Direct naar artikelinhoud
AchtergrondBinnenland

‘Zijne Majesteit Koning Boudewijn is gisteren overleden’: zij blikken terug op de begrafenis in 1993

Het Paleizenplein op 5 augustus 1993. Een mensenzee schuift onder een loden zomerzon aan om een laatste groet te brengen aan koning Boudewijn.Beeld Photo News / Photo News

Vrijdag 6 augustus, 1993. Het land is al enkele dagen in rouw, en niets brengt die rouw beter in beeld dan de tienduizenden mensen die onder een loden zomerzon opeengepakt staan op het Paleizenplein. ‘Kom helpen’, klinkt een oproep op de radio. En die valt niet in dovemansoren.

Zondag 1 augustus 1993. Rond de klok van 9 uur verzamelen kinderen zich voor het televisietoestel, klaar voor een nieuwe ‘Samson & Gert’. Maar in de plaats van hun favoriete duo verschijnt een boodschap op het scherm: ‘Zijne Majesteit Koning Boudewijn is gisteren overleden’. Er komt een extra journaal aan.

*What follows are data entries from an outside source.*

-- ==== Sys2Proof/Laws/State.lean ====
section
/-! SUPPORT. The field lemmas of State's updates: one lemma for each field an update leaves alone, true by `rfl`, and the
reads of what it writes. -/

namespace Sys2Proof.Machine

variable (s : State)

@[simp] theorem State.setSocket_pending (n : Idx8) (k : Socket) : (s.setSocket n k).pending = s.pending := rfl
@[simp] theorem State.setSocket_time (n : Idx8) (k : Socket) : (s.setSocket n k).time = s.time := rfl
@[simp] theorem State.setSocket_start (n : Idx8) (k : Socket) : (s.setSocket n k).start = s.start := rfl
@[simp] theorem State.setSocket_cfg (n : Idx8) (k : Socket) : (s.setSocket n k).cfg = s.cfg := rfl
@[simp] theorem State.setSocket_line (n : Idx8) (k : Socket) : (s.setSocket n k).line = s.line := rfl
@[simp] theorem State.setSocket_book (n : Idx8) (k : Socket) : (s.setSocket n k).book = s.book := rfl
@[simp] theorem State.setSocket_tables (n : Idx8) (k : Socket) : (s.setSocket n k).tables = s.tables := rfl
@[simp] theorem State.setSocket_scan (n : Idx8) (k : Socket) : (s.setSocket n k).scan = s.scan := rfl
@[simp] theorem State.setSocket_quarantine (n : Idx8) (k : Socket) : (s.setSocket n k).quarantine = s.quarantine := rfl
@[simp] theorem State.setSocket_copy (n : Idx8) (k : Socket) : (s.setSocket n k).copy = s.copy := rfl
@[simp] theorem State.setSocket_returns (n : Idx8) (k : Socket) : (s.setSocket n k).returns = s.returns := rfl
@[simp] theorem State.setSocket_bench (n : Idx8) (k : Socket) : (s.setSocket n k).bench = s.bench := rfl
@[simp] theorem State.setSocket_nv (n : Idx8) (k : Socket) : (s.setSocket n k).nv = s.nv := rfl

@[simp] theorem State.modSocket_pending (n : Idx8) (f : Socket → Socket) : (s.modSocket n f).pending = s.pending := rfl
@[simp] theorem State.modSocket_time (n : Idx8) (f : Socket → Socket) : (s.modSocket n f).time = s.time := rfl
@[simp] theorem State.modSocket_start (n : Idx8) (f : Socket → Socket) : (s.modSocket n f).start = s.start := rfl
@[simp] theorem State.modSocket_cfg (n : Idx8) (f : Socket → Socket) : (s.modSocket n f).cfg = s.cfg := rfl
@[simp] theorem State.modSocket_line (n : Idx8) (f : Socket → Socket) : (s.modSocket n f).line = s.line := rfl
@[simp] theorem State.modSocket_book (n : Idx8) (f : Socket → Socket) : (s.modSocket n f).book = s.book := rfl
@[simp] theorem State.modSocket_tables (n : Idx8) (f : Socket → Socket) : (s.modSocket n f).tables = s.tables := rfl
@[simp] theorem State.modSocket_scan (n : Idx8) (f : Socket → Socket) : (s.modSocket n f).scan = s.scan := rfl
@[simp] theorem State.modSocket_quarantine (n : Idx8) (f : Socket → Socket) : (s.modSocket n f).quarantine = s.quarantine := rfl
@[simp] theorem State.modSocket_copy (n : Idx8) (f : Socket → Socket) : (s.modSocket n f).copy = s.copy := rfl
@[simp] theorem State.modSocket_returns (n : Idx8) (f : Socket → Socket) : (s.modSocket n f).returns = s.returns := rfl
@[simp] theorem State.modSocket_bench (n : Idx8) (f : Socket → Socket) : (s.modSocket n f).bench = s.bench := rfl
@[simp] theorem State.modSocket_nv (n : Idx8) (f : Socket → Socket) : (s.modSocket n f).nv = s.nv := rfl
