-- ==== Sys2Proof/WellFormed.lean ====
section
/-! DEFINITION. The operands the part's ports can give: a number of a bench line (R169), the bytes of one READ
(R80), a 64 KiB block (R100), at most 256 configuration bytes (R175), a store the port reports. -/

namespace Sys2Proof

/-- A group of digits of a bench line: at most 4,294,967,295 (R169). -/
def benchNumberOk (n : Nat) : Bool := n ≤ 4294967295

def BenchLoan.ok (l : BenchLoan) : Bool := benchNumberOk l.station && benchNumberOk l.sequence

/-- The operands are ones the ports can give. -/
def Instr.wellFormed : Instr → Bool
  | .configRead bytes => bytes.length ≤ 256
  | .frameReceived wave => !wave.isEmpty
  | .lostArbitration e => !e.wave.isEmpty
  | .transmitFailure wave _ => !wave.isEmpty
  | .transmitSuccess e => !e.wave.isEmpty
  | .readCompletion _ bytes _ => 1 ≤ bytes.length && bytes.length ≤ 65536
  | .storeBlockReadEnd block _ _ => block.length == 65536
  | .pack l c _ => l.ok && benchNumberOk c
  | .pick l _ => l.ok
  | .back l _ => l.ok
  | .shelve a b _ => benchNumberOk a && benchNumberOk b
  | .nocart l _ => l.ok
  | .noset l _ => l.ok
  | .drop t e _ => benchNumberOk t && benchNumberOk e
  | .set t e v c _ => benchNumberOk t && benchNumberOk e && benchNumberOk v && benchNumberOk c
  | .showLoan l => l.ok
  | .powerOnReset => true
  | .reset => true
  | .recordMemoryOpen _ => true
  | .recovery => true
  | .receiveError _ => true
  | .order => true
  | .bidHeard _ => true
  | .heldHeard _ => true
  | .shippedHeard _ => true
  | .releaseHeard _ => true
  | .cancel _ => true
  | .date _ => true
  | .returnedHeard _ => true
  | .transmitStart => true
  | .joiningIdle => true
  | .muteExpiry _ => true
  | .windowExpiry _ _ => true
  | .dayScanVisit _ => true
  | .cartridgeInsertion _ => true
  | .identifyLimitExpiry _ => true
  | .cartridgeRemoval _ _ => true
  | .stateCompletion _ _ _ => true
  | .pollLimitExpiry _ _ => true
  | .holdTimeout _ _ => true
  | .storeBlockWriteEnd _ _ => true
  | .trayAgeExpiry _ _ => true
  | .noticeSend => true
  | .benchLineRefused => true
  | .dispatch _ => true
  | .showSockets => true
  | .showTrays => true
  | .lineIdle => true
  | .benchCharacterReceived _ _ _ => true
  | .readyLineHold _ _ => true

end Sys2Proof
end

Een kleine week later, op donderdag 5 augustus, is het land compleet ondergedompeld in rouw. Op het Paleizenplein is het niet gewoon aanschuiven, maar drummen om enigszins overeind te blijven. Iedereen wil de Vorst een laatste groet brengen en daar zal de hitte op die zomerdag niemand van weerhouden. De gevolgen zijn er dan ook naar: meerdere mensen worden onwel en worden naar tenten van het Rode Kruis geleid. Sommigen moeten zelfs afgevoerd worden naar het ziekenhuis. Velen die wel blijven staan, blijken er overigens aan voor de moeite: omstreeks 22 uur gaan de deuren onherroepelijk dicht. “Toen de ordediensten vele honderden mensen aanmaanden om naar huis te gaan, ontstond enige deining”, schrijft Het Laatste Nieuws. Koningin Fabiola moet zelfs even haar opwachting maken op het balkon om de gemoederen te bedaren. Dat lukt ook.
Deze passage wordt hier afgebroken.